# Need 89 240sx mod help



## My240SXproject (Jan 8, 2009)

Ok well i just picked up my 89 240Sx for $400.00 (only thing it needs is a water pump  o yeah but maybe a head hope not but dont think it will.) Body is nice to only little rust.
i want to keep the standerd SOHC KA24E. I need some help finding some lower mods for it like cold air intakes, stuff like that. Nothing with big costs im not looking to build a 400 hp car im just wanting to get alittle more then the 145 it has. If anyone got any website or anything that can help thanks.

JJ


----------



## rogoman (Dec 16, 2004)

The most cost effective mod is a CAT-back custom exhaust system. This is one mod where you'll get "seat of the pants" improvement from mid range to top end. A good pipe size is 60 mm; anything larger for an NA setup will hurt low speed torque.
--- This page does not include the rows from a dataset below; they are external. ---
-- ==== Sys2Proof/Machine/TableGen.lean ====
section
/-! DEFINITION. The lookup-table generator: `TGEN`, `RDTBL` (42_table_generator.md). -/

namespace Sys2Proof.Machine

/-- `TGEN` (R133): all 256 entries and the flag in one step (R59). -/
def execTgen (s : State) : Result :=
  s.require s.wpolyValid <|
    State.respond
      { s with
        tbl := Memory.fill (fun b => container (tent b.toNat s.wpoly.toNat s.w s.reflect))
        tableValid := true }
      0

/-- `RDTBL byte` (R134). -/
def execRdtbl (byte : Nat) (s : State) : Result :=
  s.require s.tableValid <| s.respond (s.tbl.read (operandIndex byte)).toNat

end Sys2Proof.Machine
end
Cold air intakes just make a lot of noise.


----------



## My240SXproject (Jan 8, 2009)

I Think it has a cat back already i lookd at it when i got the car and it has a magnaflow muffler on it with a tip and newer pipe going back from it to the cat so. I havent got the car started yet the dude i got it from said he startd it but it got no water he said it sounded good(comeing from a ex race car driver and datona bike racer so has to sound good lol) but i still havent got the pump installd. But thanks for the tip. what do you think would be the best muffler? i dont like the big magna flow i like more of the tuner mufflers hehe. I want a nice sound tho i want this car to be noticed.


----------



## MajorTom-s13-rb20det (Jan 6, 2009)

Hi.I used to be in your position,about 8 years ago.Catback exhaust is a good start,start cold air intake will give you a small increase in HP too.Magnaflow is for american cars,suggest you get rid of it and go with like,HKS,APEXi,or Greddy,and dont bother getting 3" exhaust,youll lose down pressure,get like 2.5" or 2".I suggest an Injen Technology cold air intake,wit the the cold air extension.Dont bother with a header youll jus loose some torque. Also you wanna go with an upgraded clutch,suggest a stage2 Clutchmasters,and LSD.Lower your car on some Eibach sportline springs,maybe upgrade to a better suspension ,strut bars and sway bars and upgraded shocks and struts.Well,what say ye?


----------



## My240SXproject (Jan 8, 2009)

Well i really like your ideas sound like you know what your talking about. The only thing im haveing a problem with is that i dont know how low i should take it im thinkin next size up wheels would be better also. The car rides so low how it is i dont want to bottom the basterd out all day. I like you set up tho, How do you think i should go by doing it . Like how low to take it and what not. This is my dream car and im wanting to make it so people stop to stair lol but i dont want to go crazy with it if u know what i mean.
Thanks for the help tho Im really thinkin about this setup


----------



## MajorTom-s13-rb20det (Jan 6, 2009)

Well as far as how low to take it,it depends on the spring and shock setup or coilovers if you can afford em.Me Im used to racing on a budget,so Im always looking at whats cost effective.My 1st s13 had eibach sportline springs with a coil cut off,was like that when I bought it.It was as low as I ever cared to be.Right now Im riding on KYB AGX shocks and struts,and Eibach sportline springs, I think its like a 2" drop,thats all you really need once you slap on the body kit.BUT,if you got the money,get you a set of adjustable coilovers,and go as low as you want.Im looking for a good set myself.The s13 looks good on any size rims from 15" to 18",so take your pick.


----------



## Asleep (Jan 19, 2003)

seriously, do a couple things here and there and save up for a swap to de or sr. dont spend a whole lot on that ka24e. its just not worth it.


----------



## rogoman (Dec 16, 2004)

Now Now MajorTom. Just quietly back off with the flaming. A little criticism is OK but don't get carried away.


----------



## Asleep (Jan 19, 2003)

lol, this thread is done.
one bad apple spoils the bunch.


----------